Yang Yiping, Cui Xiaohui
Key Laboratory of Aerospace Information Security and Trusted Computing, Ministry of Education, Wuhan University, Wuhan 430000, China.
Entropy (Basel). 2021 Nov 18;23(11):1536. doi: 10.3390/e23111536.
Text classification is a fundamental research direction, aims to assign tags to text units. Recently, graph neural networks (GNN) have exhibited some excellent properties in textual information processing. Furthermore, the pre-trained language model also realized promising effects in many tasks. However, many text processing methods cannot model a single text unit's structure or ignore the semantic features. To solve these problems and comprehensively utilize the text's structure information and semantic information, we propose a Bert-Enhanced text Graph Neural Network model (BEGNN). For each text, we construct a text graph separately according to the co-occurrence relationship of words and use GNN to extract text features. Moreover, we employ Bert to extract semantic features. The former part can take into account the structural information, and the latter can focus on modeling the semantic information. Finally, we interact and aggregate these two features of different granularity to get a more effective representation. Experiments on standard datasets demonstrate the effectiveness of BEGNN.

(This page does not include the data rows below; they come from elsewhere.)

/-- The branches of R108: major, constructor, and when each is taken, from xd and xa. -/
def branchWords : List (BitVec 7 × (XReg → XReg → BitVec 15 → Instr) × (Word64 → Word64 → Bool)) := [
  (0x40, .beq, fun d a => decide (d = a)),
  (0x41, .bne, fun d a => decide (d ≠ a)),
  (0x42, .blt, fun d a => decide (d.toInt < a.toInt)),
  (0x43, .bge, fun d a => decide (a.toInt ≤ d.toInt)),
  (0x44, .bltn, fun d a => decide (d.toNat < a.toNat)),
  (0x45, .bgen, fun d a => decide (a.toNat ≤ d.toNat))]

/-- The atomics of R105 on `n` bits, for majors 0x48: the new value from the old one, b and c. -/
def amoValue (op : Nat) {n : Nat} (old b c : BitVec n) : BitVec n :=
  match op with
  | 0 => old + b
  | 1 => old &&& b
  | 2 => old ||| b
  | 3 => old ^^^ b
  | 4 => if old.toInt < b.toInt then old else b
  | 5 => if old.toInt < b.toInt then b else old
  | 6 => b
  | _ => if old = b then c else old

/-- The dword atomics: fn and constructor from xd, xa, xb, xc. -/
def amo64Words : List (Nat × (XReg → XReg → XReg → XReg → Instr)) := [
  (0, fun d a b _ => .amoAdd d a b), (1, fun d a b _ => .amoAnd d a b), (2, fun d a b _ => .amoOr d a b), (3, fun d a b _ => .amoXor d a b),
  (4, fun d a b _ => .amoMin d a b), (5, fun d a b _ => .amoMax d a b), (6, fun d a b _ => .amoSwap d a b), (7, .amoCas)]
/-- The word atomics: fn[3:0] and constructor. -/
def amo32Words : List (Nat × (XReg → XReg → XReg → XReg → Instr)) := [
  (0, fun d a b _ => .amoAddI32 d a b), (1, fun d a b _ => .amoAndI32 d a b), (2, fun d a b _ => .amoOrI32 d a b),
  (3, fun d a b _ => .amoXorI32 d a b), (4, fun d a b _ => .amoMinI32 d a b), (5, fun d a b _ => .amoMaxI32 d a b),
  (6, fun d a b _ => .amoSwapI32 d a b), (7, .amoCasI32)]

/-- An access of C at `ea` takes place: it is aligned, translated and allowed, and neither a bias flip of its page, nor a live lease on a line that
it writes, nor a refresh window of a weight-store bank that it reads, nor under replay the recorded order of accesses holds it (R102, R200, R308,
R322, R405). `u` is the machine with the pending store placed and the page in the TLB. -/
def Accesses (s u : State) (ea : Word64) (n : Nat) (need : Need) (reads writes : Bool) (pa : Nat) : Prop :=
  ea.toNat % n = 0 ∧ u = s.cEvent ea ∧ u.xlate u.whoC ea need = .ok pa ∧ u.holdsAt 0 reads pa writes = false

/-- A contribution of C at `ea` is accepted: its access is aligned, translated and allowed, its page is in no flip, and its virtual channel is not stopped
(R107, R322, R410). -/
def Posts (s u : State) (ea : Word64) (n pa : Nat) : Prop :=
  ea.toNat % n = 0 ∧ u = s.cEvent ea ∧ u.xlate u.whoC ea .rdwr = .ok pa ∧ u.inFlip pa = false ∧ u.vcStopped 2 pa = false

/-- The datum that an atomic finds: near-bank row steps that are under way on its bytes come first (R105, R315). -/
def found (u : State) (pa n : Nat) : Nat := (u.rmwFirst (span pa n)).rdNat pa n

end Sys2Proof.Claims

open Sys2Proof Sys2Proof.Machine Sys2Proof.Claims

/-- R96, R97: the integer register words with two sources encode as the table says, and each retires with its result, whatever its operands;
division never traps. -/
def Sys2Proof.Claims.RegisterWordsRetireWithResult : Prop :=
  ∀ e ∈ regWords, ∀ (xd xa xb : XReg) (s : State),
    encode (e.2.2.1 xd xa xb) = some (.c (cr e.1 xd xa xb 0 e.2.1)) ∧
    (s.Quiet → s.cReady [xa, xb] xd = true →
      ∃ t, exec (e.2.2.1 xd xa xb) s = .next t ∧
        Retired s t [xa, xb] xd (e.2.2.2 (s.xRead xa) (s.xRead xb)) (s.core.c.pc + 4))

/-- R96: clz, ctz, popc and bswap retire with their results. -/
def Sys2Proof.Claims.UnaryWordsRetireWithResult : Prop :=
  ∀ e ∈ unaryWords, ∀ (xd xa : XReg) (s : State),
    encode (e.2.1 xd xa) = some (.c (cr 0x03 xd xa 0 0 e.1)) ∧
    (s.Quiet → s.cReady [xa] xd = true →
      ∃ t, exec (e.2.1 xd xa) s = .next t ∧ Retired s t [xa] xd (e.2.2 (s.xRead xa)) (s.core.c.pc + 4))
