-- ==== Sys2Proof/Laws/State.lean ====
section
/-! SUPPORT. What each replacement of a part of the machine leaves in every field. -/

namespace Sys2Proof.Machine

@[simp] theorem State.setTrap_c (s : State) (x : Trap) : (s.setTrap x).core.c = s.core.c := rfl
@[simp] theorem State.setTrap_l (s : State) (x : Trap) : (s.setTrap x).core.l = s.core.l := rfl
@[simp] theorem State.setTrap_v (s : State) (x : Trap) : (s.setTrap x).core.v = s.core.v := rfl
@[simp] theorem State.setTrap_s (s : State) (x : Trap) : (s.setTrap x).core.s = s.core.s := rfl
@[simp] theorem State.setTrap_q (s : State) (x : Trap) : (s.setTrap x).core.q = s.core.q := rfl
@[simp] theorem State.setTrap_trap (s : State) (x : Trap) : (s.setTrap x).core.trap = x := rfl
@[simp] theorem State.setTrap_csr (s : State) (x : Trap) : (s.setTrap x).core.csr = s.core.csr := rfl
@[simp] theorem State.setTrap_perf (s : State) (x : Trap) : (s.setTrap x).core.perf = s.core.perf := rfl
@[simp] theorem State.setTrap_pool (s : State) (x : Trap) : (s.setTrap x).core.pool = s.core.pool := rfl
@[simp] theorem State.setTrap_str (s : State) (x : Trap) : (s.setTrap x).core.str = s.core.str := rfl
@[simp] theorem State.setTrap_arr (s : State) (x : Trap) : (s.setTrap x).core.arr = s.core.arr := rfl
@[simp] theorem State.setTrap_eng (s : State) (x : Trap) : (s.setTrap x).core.eng = s.core.eng := rfl
@[simp] theorem State.setTrap_mig (s : State) (x : Trap) : (s.setTrap x).core.mig = s.core.mig := rfl
@[simp] theorem State.setTrap_mmu (s : State) (x : Trap) : (s.setTrap x).core.mmu = s.core.mmu := rfl
@[simp] theorem State.setTrap_l1 (s : State) (x : Trap) : (s.setTrap x).core.l1 = s.core.l1 := rfl
@[simp] theorem State.setTrap_units (s : State) (x : Trap) : (s.setTrap x).core.units = s.core.units := rfl
@[simp] theorem State.setTrap_ten (s : State) (x : Trap) : (s.setTrap x).core.ten = s.core.ten := rfl
@[simp] theorem State.setTrap_nb (s : State) (x : Trap) : (s.setTrap x).core.nb = s.core.nb := rfl
@[simp] theorem State.setTrap_fpc (s : State) (x : Trap) : (s.setTrap x).core.fpc = s.core.fpc := rfl
@[simp] theorem State.setTrap_lanes (s : State) (x : Trap) : (s.setTrap x).core.lanes = s.core.lanes := rfl
@[simp] theorem State.setTrap_ctx (s : State) (x : Trap) : (s.setTrap x).core.ctx = s.core.ctx := rfl
@[simp] theorem State.setTrap_dbg (s : State) (x : Trap) : (s.setTrap x).core.dbg = s.core.dbg := rfl
@[simp] theorem State.setTrap_mem (s : State) (x : Trap) : (s.setTrap x).mem = s.mem := rfl
@[simp] theorem State.setTrap_pkg (s : State) (x : Trap) : (s.setTrap x).pkg = s.pkg := rfl
@[simp] theorem State.setTrap_agenda (s : State) (x : Trap) : (s.setTrap x).agenda = s.agenda := rfl
@[simp] theorem State.setTrap_waits (s : State) (x : Trap) : (s.setTrap x).waits = s.waits := rfl
@[simp] theorem State.setTrap_turn (s : State) (x : Trap) : (s.setTrap x).turn = s.turn := rfl
@[simp] theorem State.setTrap_free (s : State) (x : Trap) : (s.setTrap x).free = s.free := rfl
@[simp] theorem State.setTrap_time (s : State) (x : Trap) : (s.setTrap x).time = s.time := rfl
@[simp] theorem State.setTrap_remoteBad (s : State) (x : Trap) : (s.setTrap x).remoteBad = s.remoteBad := rfl

@[simp] theorem State.setC_c (s : State) (x : CStrand) : (s.setC x).core.c = x := rfl
@[simp] theorem State.setC_l (s : State) (x : CStrand) : (s.setC x).core.l = s.core.l := rfl
@[simp] theorem State.setC_v (s : State) (x : CStrand) : (s.setC x).core.v = s.core.v := rfl
@[simp] theorem State.setC_s (s : State) (x : CStrand) : (s.setC x).core.s = s.core.s := rfl
@[simp] theorem State.setC_q (s : State) (x : CStrand) : (s.setC x).core.q = s.core.q := rfl
@[simp] theorem State.setC_trap (s : State) (x : CStrand) : (s.setC x).core.trap = s.core.trap := rfl
@[simp] theorem State.setC_csr (s : State) (x : CStrand) : (s.setC x).core.csr = s.core.csr := rfl
@[simp] theorem State.setC_perf (s : State) (x : CStrand) : (s.setC x).core.perf = s.core.perf := rfl
@[simp] theorem State.setC_pool (s : State) (x : CStrand) : (s.setC x).core.pool = s.core.pool := rfl
@[simp] theorem State.setC_str (s : State) (x : CStrand) : (s.setC x).core.str = s.core.str := rfl
@[simp] theorem State.setC_arr (s : State) (x : CStrand) : (s.setC x).core.arr = s.core.arr := rfl
@[simp] theorem State.setC_eng (s : State) (x : CStrand) : (s.setC x).core.eng = s.core.eng := rfl
@[simp] theorem State.setC_mig (s : State) (x : CStrand) : (s.setC x).core.mig = s.core.mig := rfl
@[simp] theorem State.setC_mmu (s : State) (x : CStrand) : (s.setC x).core.mmu = s.core.mmu := rfl
@[simp] theorem State.setC_l1 (s : State) (x : CStrand) : (s.setC x).core.l1 = s.core.l1 := rfl
@[simp] theorem State.setC_units (s : State) (x : CStrand) : (s.setC x).core.units = s.core.units := rfl
@[simp] theorem State.setC_ten (s : State) (x : CStrand) : (s.setC x).core.ten = s.core.ten := rfl
@[simp] theorem State.setC_nb (s : State) (x : CStrand) : (s.setC x).core.nb = s.core.nb := rfl
@[simp] theorem State.setC_fpc (s : State) (x : CStrand) : (s.setC x).core.fpc = s.core.fpc := rfl
@[simp] theorem State.setC_lanes (s : State) (x : CStrand) : (s.setC x).core.lanes = s.core.lanes := rfl
@[simp] theorem State.setC_ctx (s : State) (x : CStrand) : (s.setC x).core.ctx = s.core.ctx := rfl
@[simp] theorem State.setC_dbg (s : State) (x : CStrand) : (s.setC x).core.dbg = s.core.dbg := rfl
@[simp] theorem State.setC_mem (s : State) (x : CStrand) : (s.setC x).mem = s.mem := rfl
@[simp] theorem State.setC_pkg (s : State) (x : CStrand) : (s.setC x).pkg = s.pkg := rfl
@[simp] theorem State.setC_agenda (s : State) (x : CStrand) : (s.setC x).agenda = s.agenda := rfl
@[simp] theorem State.setC_waits (s : State) (x : CStrand) : (s.setC x).waits = s.waits := rfl
@[simp] theorem State.setC_turn (s : State) (x : CStrand) : (s.setC x).turn = s.turn := rfl
@[simp] theorem State.setC_free (s : State) (x : CStrand) : (s.setC x).free = s.free := rfl
@[simp] theorem State.setC_time (s : State) (x : CStrand) : (s.setC x).time = s.time := rfl
@[simp] theorem State.setC_remoteBad (s : State) (x : CStrand) : (s.setC x).remoteBad = s.remoteBad := rfl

文本分类是一个基础的研究方向,旨在为文本单元分配标签。近年来,图神经网络(GNN)在文本信息处理方面展现出了一些优异的特性。此外,预训练语言模型在许多任务中也取得了不错的效果。然而,许多文本处理方法无法对单个文本单元的结构进行建模或忽略了语义特征。为了解决这些问题并综合利用文本的结构信息和语义信息,我们提出了一种Bert增强文本图神经网络模型(BEGNN)。对于每一篇文本,我们根据词的共现关系分别构建一个文本图,并使用GNN来提取文本特征。此外,我们使用Bert来提取语义特征。前一部分可以考虑结构信息,后一部分则专注于对语义信息进行建模。最后,我们对这两种不同粒度的特征进行交互和聚合,以获得更有效的表示。在标准数据集上的实验证明了BEGNN的有效性。